* To do: Every entry that appears below is to be output exactly.

[Records shown Boundary: Start]

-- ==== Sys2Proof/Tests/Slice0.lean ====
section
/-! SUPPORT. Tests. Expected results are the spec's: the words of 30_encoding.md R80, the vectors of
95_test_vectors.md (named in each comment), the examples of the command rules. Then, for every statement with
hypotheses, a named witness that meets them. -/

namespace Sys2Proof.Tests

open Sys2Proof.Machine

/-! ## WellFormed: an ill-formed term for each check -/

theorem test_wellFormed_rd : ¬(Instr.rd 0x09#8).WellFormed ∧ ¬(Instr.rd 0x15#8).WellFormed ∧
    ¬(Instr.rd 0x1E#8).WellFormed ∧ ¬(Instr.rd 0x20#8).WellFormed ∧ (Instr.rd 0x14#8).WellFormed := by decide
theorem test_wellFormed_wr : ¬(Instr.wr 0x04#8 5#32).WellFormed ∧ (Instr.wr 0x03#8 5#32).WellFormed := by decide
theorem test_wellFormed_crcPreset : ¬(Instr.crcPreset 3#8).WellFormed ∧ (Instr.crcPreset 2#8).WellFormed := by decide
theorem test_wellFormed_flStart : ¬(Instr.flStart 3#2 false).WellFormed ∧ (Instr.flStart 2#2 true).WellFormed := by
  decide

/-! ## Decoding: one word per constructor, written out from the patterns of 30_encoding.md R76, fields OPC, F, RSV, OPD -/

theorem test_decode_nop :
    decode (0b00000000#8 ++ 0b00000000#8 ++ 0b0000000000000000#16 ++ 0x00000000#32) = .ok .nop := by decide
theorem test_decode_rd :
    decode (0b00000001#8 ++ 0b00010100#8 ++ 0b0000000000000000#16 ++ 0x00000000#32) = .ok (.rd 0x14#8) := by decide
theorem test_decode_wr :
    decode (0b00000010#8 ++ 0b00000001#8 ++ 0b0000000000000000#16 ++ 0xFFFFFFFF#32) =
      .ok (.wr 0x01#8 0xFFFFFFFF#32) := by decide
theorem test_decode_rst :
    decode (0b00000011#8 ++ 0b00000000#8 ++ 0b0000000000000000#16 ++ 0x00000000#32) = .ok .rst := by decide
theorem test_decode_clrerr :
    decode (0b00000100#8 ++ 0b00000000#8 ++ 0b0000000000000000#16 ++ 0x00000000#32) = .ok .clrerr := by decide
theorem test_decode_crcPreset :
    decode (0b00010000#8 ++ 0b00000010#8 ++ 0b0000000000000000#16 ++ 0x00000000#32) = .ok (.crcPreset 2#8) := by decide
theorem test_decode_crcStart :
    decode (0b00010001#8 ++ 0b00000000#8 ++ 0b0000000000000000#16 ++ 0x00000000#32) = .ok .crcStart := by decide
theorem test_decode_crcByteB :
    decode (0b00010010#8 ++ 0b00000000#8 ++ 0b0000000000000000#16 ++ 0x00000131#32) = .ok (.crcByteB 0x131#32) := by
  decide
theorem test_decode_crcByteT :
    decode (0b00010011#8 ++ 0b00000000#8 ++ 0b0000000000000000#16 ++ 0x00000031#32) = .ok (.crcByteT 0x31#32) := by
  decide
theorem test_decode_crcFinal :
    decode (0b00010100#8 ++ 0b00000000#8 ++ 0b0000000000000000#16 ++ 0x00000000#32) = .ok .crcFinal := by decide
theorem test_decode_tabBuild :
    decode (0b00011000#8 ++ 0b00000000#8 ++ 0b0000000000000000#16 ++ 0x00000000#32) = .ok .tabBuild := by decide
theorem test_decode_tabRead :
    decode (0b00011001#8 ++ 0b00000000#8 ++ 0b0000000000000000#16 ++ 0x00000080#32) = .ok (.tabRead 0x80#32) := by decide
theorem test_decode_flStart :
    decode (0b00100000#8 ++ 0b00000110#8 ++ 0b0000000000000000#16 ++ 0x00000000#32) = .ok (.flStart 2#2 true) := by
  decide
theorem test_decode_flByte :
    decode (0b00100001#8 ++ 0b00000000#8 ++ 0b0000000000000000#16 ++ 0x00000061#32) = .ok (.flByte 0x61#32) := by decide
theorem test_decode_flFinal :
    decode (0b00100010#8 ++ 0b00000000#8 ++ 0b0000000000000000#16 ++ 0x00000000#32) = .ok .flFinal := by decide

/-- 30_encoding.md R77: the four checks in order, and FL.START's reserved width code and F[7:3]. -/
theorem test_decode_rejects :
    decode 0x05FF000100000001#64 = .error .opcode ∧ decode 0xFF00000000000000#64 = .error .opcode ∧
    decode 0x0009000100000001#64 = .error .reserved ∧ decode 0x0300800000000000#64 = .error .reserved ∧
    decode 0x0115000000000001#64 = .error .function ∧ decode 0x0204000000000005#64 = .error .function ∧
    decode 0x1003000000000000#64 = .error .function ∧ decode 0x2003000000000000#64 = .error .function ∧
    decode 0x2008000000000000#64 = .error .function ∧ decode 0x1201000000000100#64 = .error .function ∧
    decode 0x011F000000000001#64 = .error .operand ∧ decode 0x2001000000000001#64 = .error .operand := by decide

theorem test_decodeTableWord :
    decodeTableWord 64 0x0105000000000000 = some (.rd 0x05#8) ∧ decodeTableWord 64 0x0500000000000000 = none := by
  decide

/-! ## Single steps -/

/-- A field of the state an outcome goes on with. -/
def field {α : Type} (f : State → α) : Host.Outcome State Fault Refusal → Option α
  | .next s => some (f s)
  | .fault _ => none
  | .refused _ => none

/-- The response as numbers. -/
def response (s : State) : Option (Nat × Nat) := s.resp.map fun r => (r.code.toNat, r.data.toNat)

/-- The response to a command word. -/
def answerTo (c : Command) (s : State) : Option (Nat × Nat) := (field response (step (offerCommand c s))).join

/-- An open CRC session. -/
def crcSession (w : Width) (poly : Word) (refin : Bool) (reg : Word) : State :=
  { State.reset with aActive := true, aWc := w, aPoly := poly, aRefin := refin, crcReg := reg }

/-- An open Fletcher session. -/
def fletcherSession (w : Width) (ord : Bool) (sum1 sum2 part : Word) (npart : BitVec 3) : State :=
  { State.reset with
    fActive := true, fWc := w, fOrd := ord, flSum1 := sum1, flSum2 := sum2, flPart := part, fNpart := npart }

[Records shown Boundary: End]

* Answer box:
-- ==== Sys2Proof/Tests/Slice0.lean ====
section
/-! SUPPORT. Tests. Expected results are the spec's: the words of 30_encoding.md R80, the vectors of
95_test_vectors.md (named in each comment), the examples of the command rules. Then, for every statement with
hypotheses, a named witness that meets them. -/

namespace Sys2Proof.Tests

open Sys2Proof.Machine

/-! ## WellFormed: an ill-formed term for each check -/

theorem test_wellFormed_rd : ¬(Instr.rd 0x09#8).WellFormed ∧ ¬(Instr.rd 0x15#8).WellFormed ∧
    ¬(Instr.rd 0x1E#8).WellFormed ∧ ¬(Instr.rd 0x20#8).WellFormed ∧ (Instr.rd 0x14#8).WellFormed := by decide
theorem test_wellFormed_wr : ¬(Instr.wr 0x04#8 5#32).WellFormed ∧ (Instr.wr 0x03#8 5#32).WellFormed := by decide
theorem test_wellFormed_crcPreset : ¬(Instr.crcPreset 3#8).WellFormed ∧ (Instr.crcPreset 2#8).WellFormed := by decide
theorem test_wellFormed_flStart : ¬(Instr.flStart 3#2 false).WellFormed ∧ (Instr.flStart 2#2 true).WellFormed := by
  decide

/-! ## Decoding: one word per constructor, written out from the patterns of 30_encoding.md R76, fields OPC, F, RSV, OPD -/

theorem test_decode_nop :
    decode (0b00000000#8 ++ 0b00000000#8 ++ 0b0000000000000000#16 ++ 0x00000000#32) = .ok .nop := by decide
theorem test_decode_rd :
    decode (0b00000001#8 ++ 0b00010100#8 ++ 0b0000000000000000#16 ++ 0x00000000#32) = .ok (.rd 0x14#8) := by decide
theorem test_decode_wr :
    decode (0b00000010#8 ++ 0b00000001#8 ++ 0b0000000000000000#16 ++ 0xFFFFFFFF#32) =
      .ok (.wr 0x01#8 0xFFFFFFFF#32) := by decide
theorem test_decode_rst :
    decode (0b00000011#8 ++ 0b00000000#8 ++ 0b0000000000000000#16 ++ 0x00000000#32) = .ok .rst := by decide
theorem test_decode_clrerr :
    decode (0b00000100#8 ++ 0b00000000#8 ++ 0b0000000000000000#16 ++ 0x00000000#32) = .ok .clrerr := by decide
theorem test_decode_crcPreset :
    decode (0b00010000#8 ++ 0b00000010#8 ++ 0b0000000000000000#16 ++ 0x00000000#32) = .ok (.crcPreset 2#8) := by decide
theorem test_decode_crcStart :
    decode (0b00010001#8 ++ 0b00000000#8 ++ 0b0000000000000000#16 ++ 0x00000000#32) = .ok .crcStart := by decide
theorem test_decode_crcByteB :
    decode (0b00010010#8 ++ 0b00000000#8 ++ 0b0000000000000000#16 ++ 0x00000131#32) = .ok (.crcByteB 0x131#32) := by
  decide
theorem test_decode_crcByteT :
    decode (0b00010011#8 ++ 0b00000000#8 ++ 0b0000000000000000#16 ++ 0x00000031#32) = .ok (.crcByteT 0x31#32) := by
  decide
theorem test_decode_crcFinal :
    decode (0b00010100#8 ++ 0b00000000#8 ++ 0b0000000000000000#16 ++ 0x00000000#32) = .ok .crcFinal := by decide
theorem test_decode_tabBuild :
    decode (0b00011000#8 ++ 0b00000000#8 ++ 0b0000000000000000#16 ++ 0x00000000#32) = .ok .tabBuild := by decide
theorem test_decode_tabRead :
    decode (0b00011001#8 ++ 0b00000000#8 ++ 0b0000000000000000#16 ++ 0x00000080#32) = .ok (.tabRead 0x80#32) := by decide
theorem test_decode_flStart :
    decode (0b00100000#8 ++ 0b00000110#8 ++ 0b0000000000000000#16 ++ 0x00000000#32) = .ok (.flStart 2#2 true) := by
  decide
theorem test_decode_flByte :
    decode (0b00100001#8 ++ 0b00000000#8 ++ 0b0000000000000000#16 ++ 0x00000061#32) = .ok (.flByte 0x61#32) := by decide
theorem test_decode_flFinal :
    decode (0b00100010#8 ++ 0b00000000#8 ++ 0b0000000000000000#16 ++ 0x00000000#32) = .ok .flFinal := by decide

/-- 30_encoding.md R77: the four checks in order, and FL.START's reserved width code and F[7:3]. -/
theorem test_decode_rejects :
    decode 0x05FF000100000001#64 = .error .opcode ∧ decode 0xFF00000000000000#64 = .error .opcode ∧
    decode 0x0009000100000001#64 = .error .reserved ∧ decode 0x0300800000000000#64 = .error .reserved ∧
    decode 0x0115000000000001#64 = .error .function ∧ decode 0x0204000000000005#64 = .error .function ∧
    decode 0x1003000000000000#64 = .error .function ∧ decode 0x2003000000000000#64 = .error .function ∧
    decode 0x2008000000000000#64 = .error .function ∧ decode 0x1201000000000100#64 = .error .function ∧
    decode 0x011F000000000001#64 = .error .operand ∧ decode 0x2001000000000001#64 = .error .operand := by decide

theorem test_decodeTableWord :
    decodeTableWord 64 0x0105000000000000 = some (.rd 0x05#8) ∧ decodeTableWord 64 0x0500000000000000 = none := by
  decide

/-! ## Single steps -/

/-- A field of the state an outcome goes on with. -/
def field {α : Type} (f : State → α) : Host.Outcome State Fault Refusal → Option α
  | .next s => some (f s)
  | .fault _ => none
  | .refused _ => none

/-- The response as numbers. -/
def response (s : State) : Option (Nat × Nat) := s.resp.map fun r => (r.code.toNat, r.data.toNat)

/-- The response to a command word. -/
def answerTo (c : Command) (s : State) : Option (Nat × Nat) := (field response (step (offerCommand c s))).join

/-- An open CRC session. -/
def crcSession (w : Width) (poly : Word) (refin : Bool) (reg : Word) : State :=
  { State.reset with aActive := true, aWc := w, aPoly := poly, aRefin := refin, crcReg := reg }

/-- An open Fletcher session. -/
def fletcherSession (w : Width) (ord : Bool) (sum1 sum2 part : Word) (npart : BitVec 3) : State :=
  { State.reset with
    fActive := true, fWc := w, fOrd := ord, flSum1 := sum1, flSum2 := sum2, flPart := part, fNpart := npart }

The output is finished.